I was sure Not!John, et. al. would die (isn't this kind of thing just an excuse for a Groundhog Day type episode?) but they don't! They make it to some planet where they contact Real!Atlantis.
Team goes to meet the Not!Team. "Last time I came face to face with myself I kicked my own ass," John mutters.
Ahh, duplicates. The best excuse ever for John to say "My McKay."
The Rodney chatter excitedly at each other about this program they're going to put together based on a Replicator ship tracking device Not!Keller gave Not!Elizabeth. They go on and on about how much they're going to like working together and how great they are, and the Johns exchange a resigned look. "The greatest scientific mind, times two," a Rodney gloats. "I'm trying not to," says a John. I'm not.

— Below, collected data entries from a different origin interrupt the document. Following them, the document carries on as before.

/-! ### FINAL of encryption -/

/-- Settles O38: FINAL commits what the context's own FINAL gives, the masked residue and the tag. (`finalGcmEnc` is the
model's own name.) -/
theorem finalGcmEnc_completes : Obligations.FinalGcmEnc := by
  unfold Obligations.FinalGcmEnc
  intro s c a r hok hcap E y S
  have hlen := gcmFinalOutput_length hok r.mode
  obtain ⟨-, hfinal⟩ := commandsFollowRun
  have h := hfinal s c .gcm .enc a _ r hok (Context.final_gcm_enc r.mode r.dir) (hlen.trans_le hcap)
  rw [hlen, gcmFinalOutput_eq] at h
  exact h

/-! ### FINAL of decryption -/

/-- A decrypt FINAL of GCM or GMAC that holds at least a tag compares the last bytes of scratch with the tag over the bytes
before them, and releases those decrypted only on a match (43 R394, R399). -/
theorem gcmFinalPlain_of_tagLen_le {c : Context} (h : c.tagLen ≤ c.scratch.length) :
    let n := c.scratch.length - c.tagLen
    let C := c.scratch.take n
    gcmFinalPlain Prim.external c =
      if gcmTag (encryptBlock c.ks) c.hashKey c.ctr0 (ghash c.hashKey c.acc C) c.aadLen n c.tagLen = c.scratch.drop n then
        some (ctrMask (encryptBlock c.ks) 32 c.iv (chunks 16 C)).flatten
      else none := by
  intro n C
  have htag : (c.scratch.drop n).take c.tagLen = c.scratch.drop n :=
    List.take_of_length_le (by rw [List.length_drop]; omega)
  rw [gcmFinalPlain, gcmDecFinal, gcmCtrBlocks_eq, htag]
  rfl

/-- A FINAL past its checks that commits what a comparison decides completes with the plaintext, or with INVALID_MAC. -/
theorem exec_final_tagCheck_completes {s : State} {c : Context} {m : Mode} {d : Dir} {a : Alg} (r : Ready s [] c m d a)
    (he : c.finalError = none) {n : Nat} (hneed : c.finalNeed = n) (hcap : n ≤ s.cap) {p : Prop} [Decidable p]
    {P : Bytes} (hP : P.length = n) (hcommit : c.finalCommit = .verified (if p then some P else none)) :
    Completes s (exec (instrOf .final m d a) s) (some c)
      (if p then { handle := s.args.handle, status := .success, size := n, ctx := none, output := P }
      else { handle := s.args.handle, status := .invalidMac, size := 0, ctx := none }) := by
  obtain ⟨jobs, hexec, -⟩ := exec_final_eq r
  rw [he, hneed, hcommit] at hexec
  rw [hexec.trans (if_neg (Nat.not_lt.mpr hcap))]
  exact runFinal_tagCheck_completes hP

/-- Settles O39: FINAL commits what the comparison of the tag over the ciphertext decides. (`finalGcmDec` is the model's own
name.) -/
theorem finalGcmDec_completes : Obligations.FinalGcmDec := by
  unfold Obligations.FinalGcmDec
  intro s c a r hok htag n E C S P hcap
  have hm := r.mode
  have hd := r.dir
  have hE : ∀ X, (E X).length = 16 := hok.E_length_aead (by rw [hm]; rfl)
  have hP : P.length = n :=
    (ctrMask_flatten_length 32 c.iv hE C).trans (List.length_take_of_le (Nat.sub_le _ _))
  have herr : c.finalError = none := by
    simp only [Context.finalError, hm, hd]
    exact if_neg htag.not_gt
  have hneed : c.finalNeed = n := by simp only [Context.finalNeed, hm, hd, n]
  refine exec_final_tagCheck_completes r herr hneed hcap hP ?_
  simp only [Context.finalCommit, hm, hd]
  exact congrArg Commit.verified (gcmFinalPlain_of_tagLen_le htag)

/-! ### FINAL of GMAC -/

/-- Settles O40: encryption commits the tag over the AAD; decryption compares it with all of scratch, and the plaintext it
releases is empty. -/
theorem finalGmac : Obligations.FinalGmac := by
  unfold Obligations.FinalGmac
  intro s c d a r hok tag
  have hm := r.mode
  have hd := r.dir
  have htag : gmacTag Prim.external c = tag := by
    rw [gmacTag, gcmTag, gcmLengthBlock, Nat.mul_zero, beBytes_zero]
    rfl
  refine ⟨?_, ?_⟩
  · rintro rfl hcap
    have hlen := gmacTag_length hok hm
    obtain ⟨-, hfinal⟩ := commandsFollowRun
    have h := hfinal s c .gmac .enc a _ r hok (Context.final_gmac_enc hm hd) (hlen.trans_le hcap)
    rw [hlen, htag] at h
    exact h
  · rintro rfl hlen
    have herr : c.finalError = none := by
      simp only [Context.finalError, hm, hd]
      exact if_neg (not_not.mpr hlen)
    have hneed : c.finalNeed = 0 := by simp only [Context.finalNeed, hm, hd]
    have hplain : gcmFinalPlain Prim.external c = if tag = c.scratch then some [] else none := by
      rw [gcmFinalPlain_of_tagLen_le hlen.ge, hlen, Nat.sub_self, List.take_zero, List.drop_zero, ← htag]
      rfl
    have hcommit : c.finalCommit = .verified (if tag = c.scratch then some [] else none) := by
      simp only [Context.finalCommit, hm, hd, hplain]
    have h := exec_final_tagCheck_completes r herr hneed (Nat.zero_le _) rfl hcommit
    by_cases hmatch : tag = c.scratch
    · rwa [if_pos hmatch] at h ⊢
    · rwa [if_neg hmatch] at h ⊢

end Sys2Proof.Machine
end

section
/-! SUPPORT. ATOMIC against the run of INIT, one UPDATE and FINAL, INIT's checks and parameter ranges, and ATOMIC's pre-checks
(O43, O16, O47, O15). -/

namespace Sys2Proof.Machine

/-! ### ATOMIC is a run -/

section

variable {s : State} {m : Mode} {d : Dir} {a : Alg} {h : Handle}

/-- ATOMIC completes with the status of a run of one UPDATE that fails, and writes nothing (44 R471); the unpad failure of
ATOMIC.CBC_PAD.DEC alone leaves any bytes. -/
theorem exec_atomic_completes_of_run_failure (r : InitReady s m a h) (hpad : ¬(m = .cbcPad ∧ d = .dec))
    (hv : s.viewRefusal s.args.inView s.args.outView = none) (hscratch : s.args.draws.scratchOk = true)
    (hcap : s.input.length + 16 ≤ s.cap)
    (hst : ((initContext Prim.external m d a s.args).run [s.input]).2 ≠ .success) :
    Completes s (exec (instrOf .atomic m d a) s) none
      { handle := h, status := ((initContext Prim.external m d a s.args).run [s.input]).2, size := 0, ctx := none } := by
  cases he : atomicError m d a s.args s.input.length with
  | some st =>
    rw [exec_atomic_of_error r hv he, run_snd_of_atomicError r he]
    exact answer_completes r
  | none =>
    obtain ⟨jobs, hexec⟩ := exec_atomic_of_run r hpad hv he ((atomicNeed_le r he).trans hcap) fun _ => hscratch
    have hfail := runAtomic_plain_completes (s := s) (i := instrOf .atomic m d a) (h := h) (jobs := jobs)
      (Commit.plain_fail ((initContext Prim.external m d a s.args).run [s.input]).2) rfl
    rw [Commit.effect, Commit.fail_output] at hfail
    rw [hexec, Commit.ofRun, if_neg hst]
    exact hfail

/-- Settles O43: ATOMIC commits what the run of one UPDATE gives, or answers the status its length check and the run share. -/
theorem atomicIsRun : Obligations.AtomicIsRun := by
  unfold Obligations.AtomicIsRun
  intro s m d a h r hv hscratch hcap
  rw [r.run d [s.input]]
  exact ⟨exec_atomic_of_run_success r hv hscratch hcap,
    fun hst hpad => exec_atomic_completes_of_run_failure r hpad hv hscratch hcap hst⟩

/-! ### ATOMIC's pre-checks -/

/-- An ATOMIC past its length check with too little capacity reports the required size (44 R472). -/
theorem exec_atomic_of_tooSmall (r : InitReady s m a h) (hv : s.viewRefusal s.args.inView s.args.outView = none)
    (he : atomicError m d a s.args s.input.length = none) (hcap : s.cap < atomicNeed m d a s.args s.input.length) :
    exec (instrOf .atomic m d a) s = .next (s.tooSmall (atomicNeed m d a s.args s.input.length)) := by
  obtain ⟨jobs, hexec⟩ := exec_atomic_eq (d := d) r hv
  rw [hexec, he]
  exact if_pos hcap

end

/-- Settles O47: each failing pre-check of ATOMIC is an answer. -/
theorem atomicPreChecks : Obligations.AtomicPreChecks := by
  unfold Obligations.AtomicPreChecks
  intro s m d a h r hv
  exact ⟨fun st he => ⟨_, exec_atomic_of_error r hv he, answer_answered⟩,
    fun he hcap => ⟨_, exec_atomic_of_tooSmall r hv he hcap, answer_answered⟩⟩

/-! ### INIT's checks -/

/-- ALG_MODE_SUPPORTED: the AEAD modes need blocks of 16 bytes, and the host's table decides the rest (00 R15). -/
theorem algModeSupported_iff {cfg : HostConfig} {a : Alg} {m : Mode} :
    algModeSupported cfg a m = true ↔ (aeadMode m = true → blockSize a = 16) ∧ (a, m) ∉ cfg.unsupported := by
  simp [algModeSupported, imp_iff_not_or]

/-- The allocation check: the host's draw, and room under MAX_CONTEXTS (00 R18). -/
theorem State.canAllocate_iff {s : State} :
    s.canAllocate = true ↔
      s.args.draws.contextOk = true ∧ ∀ n, s.config.maxContexts = some n → s.table.length < n := by
  cases hn : s.config.maxContexts <;> simp [State.canAllocate, hn]

/-- When one of INIT's checks fails, INIT reports its status (44 R462). -/
theorem exec_init_of_initChecks_error {s : State} {m : Mode} {a : Alg} {st : Status} (d : Dir)
    (hst : s.initChecks m a = .error st) : exec (instrOf .init m d a) s = .next (s.answer st 0) := by
  rw [exec_init, initCommand, hst]

/-- Settles O16: INIT and ATOMIC answer the status `initChecks` fails with, and the checks before it have passed. -/
theorem initChecksInOrder : Obligations.InitChecksInOrder := by
  unfold Obligations.InitChecksInOrder
  intro s op m d a hop answers supported room
  have report {st : Status} (hst : s.initChecks m a = .error st) : answers st := by
    refine ⟨_, ?_, answer_answered⟩
    rcases hop with rfl | ⟨rfl, hv⟩
    · exact exec_init_of_initChecks_error d hst
    · exact exec_atomic_of_initChecks_error d hv hst
  have hsup (hs : supported) : ¬algModeSupported s.config a m = false := by simpa using algModeSupported_iff.mpr hs
  refine ⟨fun hs => report ?_, fun hs hkt => report ?_, fun hs hkt hkl => report ?_,
    fun hs hkt hkl hp => report ?_, fun hs hkt hkl hp hroom => report ?_⟩
  · have hunsup : algModeSupported s.config a m = false := Bool.eq_false_iff.mpr (mt algModeSupported_iff.mp hs)
    exact if_pos hunsup
  · simp [State.initChecks, hsup hs, hkt]
  · simp [State.initChecks, hsup hs, hkt, hkl]
  · simp [State.initChecks, hsup hs, hkt, hkl, hp]
  · have hfull : s.canAllocate = false := Bool.eq_false_iff.mpr (mt State.canAllocate_iff.mp hroom)
    simp [State.initChecks, hsup hs, hkt, hkl, hp, hfull]

/-- Settles O15: `paramsOk` is the conjunction of its row of the table, mode by mode. -/
theorem parameterRanges : Obligations.ParameterRanges := by
  unfold Obligations.ParameterRanges
  intro a o
  refine ⟨rfl, ?_, ?_, ?_, ?_⟩
  · rintro m (rfl | rfl | rfl) <;> exact decide_eq_true_iff
  · simp only [paramsOk, Bool.and_eq_true, decide_eq_true_eq, and_assoc]
  · simp only [paramsOk, Bool.and_eq_true, decide_eq_true_eq, and_assoc]
  · rintro m (rfl | rfl) <;> simp only [paramsOk, Bool.and_eq_true, decide_eq_true_eq]

end Sys2Proof.Machine
end

section
/-! SUPPORT. ABORT: what it does to a command in flight, what that command left in flight since its issue, and that it is undone
however far its jobs have come (O50, O49). -/

namespace Sys2Proof.Machine

/-! ### What ABORT does -/

/-- `t` is the state `s` after an ABORT has cancelled the command `f` in flight on the handle it names (60 R548): the handle
takes the snapshot, the command's job is only marked, and two reports are added. -/
structure Cancelled (s : State) (f : InFlight) (t : State) : Prop where
  slot : t.lookup s.args.handle = f.snapshot.map .active
  others : ∀ k, k ≠ s.args.handle → t.lookup k = s.lookup k
  reports : t.reports = s.reports ++
    [{ id := f.id, status := .canceled, size := 0, handle := none, output := [] },
      { id := s.issued, status := .success, size := 0, handle := none, output := [] }]
  jobs : t.jobs = s.jobs.map fun j => if f.current = some j.id then { j with cancelled := true } else j
  read : ∀ addr, addr ∉ View.addrs f.outView → Memory.read t.mem addr = Memory.read s.mem addr
  known : t.known = s.known
  config : t.config = s.config
  events : t.events = s.events
  issued : t.issued = s.issued + 1

/-- ABORT cancels the command in flight on the handle it names (44 R475). -/
theorem exec_abort_of_busy {s : State} {f : InFlight} (hf : s.lookup s.args.handle = some (.busy f)) :
    ∃ t, exec .abort s = .next t ∧ Cancelled s f t := by
  refine ⟨(s.cancel s.args.handle f).answer .success 0, ?_, ?_⟩
  · show abortCommand s = _
    simp only [abortCommand, hf]
  · exact
      { slot := State.lookup_finish_same (s.cancelJob f.current) f.id _ _ _
        others := fun k hk => State.lookup_finish_ne hk (s.cancelJob f.current) f.id _ _
        reports := by simp [State.cancel, Commit.output]
        jobs := State.finish_jobs (s.cancelJob f.current) f.id _ _ _
        read := fun addr ha => State.read_finish ha (s.cancelJob f.current) f.id _ _
        known := State.finish_known (s.cancelJob f.current) f.id _ _ _
        config := State.finish_config (s.cancelJob f.current) f.id _ _ _
        events := State.finish_events (s.cancelJob f.current) f.id _ _ _
        issued := congrArg (· + 1) (State.finish_issued (s.cancelJob f.current) f.id _ _ _) }

/-- ABORT on a handle that is not BUSY, but live or once returned, only answers SUCCESS (44 R475). -/
theorem exec_abort_of_not_busy {s : State} (hb : ∀ f, s.lookup s.args.handle ≠ some (.busy f))
    (hk : (s.lookup s.args.handle).isSome = true ∨ s.args.handle ∈ s.known) :
    exec .abort s = .next (s.answer .success 0) := by
  show abortCommand s = _
  cases hl : s.lookup s.args.handle with
  | none =>
    have hknown : s.args.handle ∈ s.known := hk.resolve_left (by simp [hl])
    simp only [abortCommand, hl, if_pos hknown]
  | some x =>
    cases x with
    | active c => simp only [abortCommand, hl]
    | busy f => exact absurd hl (hb f)

/-- Settles O49: the cancellation of the command in flight, or an answer. -/
theorem abortCancels : Obligations.AbortCancels := by
  unfold Obligations.AbortCancels
  refine ⟨fun s f hf => ?_, fun s hb hk => ⟨_, exec_abort_of_not_busy hb hk, answer_answered⟩⟩
  obtain ⟨t, ht, hc⟩ := exec_abort_of_busy hf
  exact ⟨t, ht, hc.slot, hc.others, hc.reports, hc.jobs, hc.read, hc.known, hc.config, hc.events, hc.issued⟩

/-! ### A command that just went in flight -/

section

variable {s t : State} {h : Handle} {f : InFlight}

/-- A command launched on a handle whose slot is the snapshot is pending on it. -/
theorem State.Inv.pending_of_launch (hs : s.Inv) {i : Instr} {k : Handle} {snapshot : Option Context} {inV outV : View}
    {jobs : List Nat} {r : Commit} (hk : s.lookup k = snapshot.map .active)
    (hf : (s.launch i k snapshot inV outV jobs r).lookup h = some (.busy f)) (hid : f.id = s.issued) :
    ∃ snapshot', s.lookup h = snapshot'.map .active ∧
      Pending s h snapshot' (s.launch i k snapshot inV outV jobs r) := by
  by_cases hh : h = k
  · subst hh
    refine ⟨snapshot, hk, s.launch_pending i h snapshot inV outV (fun hj => ?_) r⟩
    rw [hj, State.launch_nil] at hf
    exact State.not_busy_finish f hf
  · rw [State.lookup_launch_ne hh] at hf
    exact absurd hid (hs.id_ne_issued hf)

So, after all this talk about how the duplicates are no less real, no less human, and have no less of a right to their identities than do the originals, the originals still let the duplicates sacrifice themselves so that the originals can survive a Replicator attack.
Then they have the gall to spend some time having feelings about Elizabeth's death, but not sparing a second thought about the deaths of their other selves. But I guess the lab scene where Zelenka accuses Rodney of trying to lose himself in his work to avoid thinking about Elizabeth, and Rodney cops to it, saying it's "Carson all over again," and doesn't stop working, is kind of sweet. There's a subtle Stargate rendition of Dies Irae in the background.
John and Rodney bring it on home, exchanging manly non-communicative commiseration about Elizabeth's death.
Suddenly Rodney gets the Replicator tracking program working. The galaxy is just crawling with Replicator ships. Rodney and John exchange their patented look of worry.
In the meantime, here's the bullety recap of the latest SGA. I was playing Scrabble while I watched and wrote, so it may not make sense. Or be accurate. Overall, I found this episode slightly philosophically annoying and, more importantly, a waste of a perfectly good premise. It's been done much better in fic.
- Weird things have been happening in Atlantis:
- When Rodney finds an unidentified object, Lorne tries to talk John into having him fix the gate (which is down) rather than examine the UO, and John's like, what? since when did you start having opinions?
- A diagnostic on the UO inexplicably crashes just as Rodney and Zelenka are getting data. Rodney insists he saw nanite code before the crash, but Zelenka denies it. Rodney confides to John that he suspects Zelenka of crashing the program on purpose and lying.
- John discusses Rodney in a sparring session with Ronon (I'm guessing Ronon is used to this) and Ronon thinks Rodney's paranoia is justified; he says people "haven't been acting like themselves."
- Ronon gets in a good thunk to John's head and comments that John will need stitches. By the time John gets to the infirmary, his wound is gone with nary a trace.
- John worries he's been infected by nanites and orders Keller to give him a full body scan. She tries to talk him out of it, but eventually does and tells him the results are negative. She seems uninterested in finding out the cause of the problem and tries to convince John he was never really hurt.
- When Rodney finds an unidentified object, Lorne tries to talk John into having him fix the gate (which is down) rather than examine the UO, and John's like, what? since when did you start having opinions?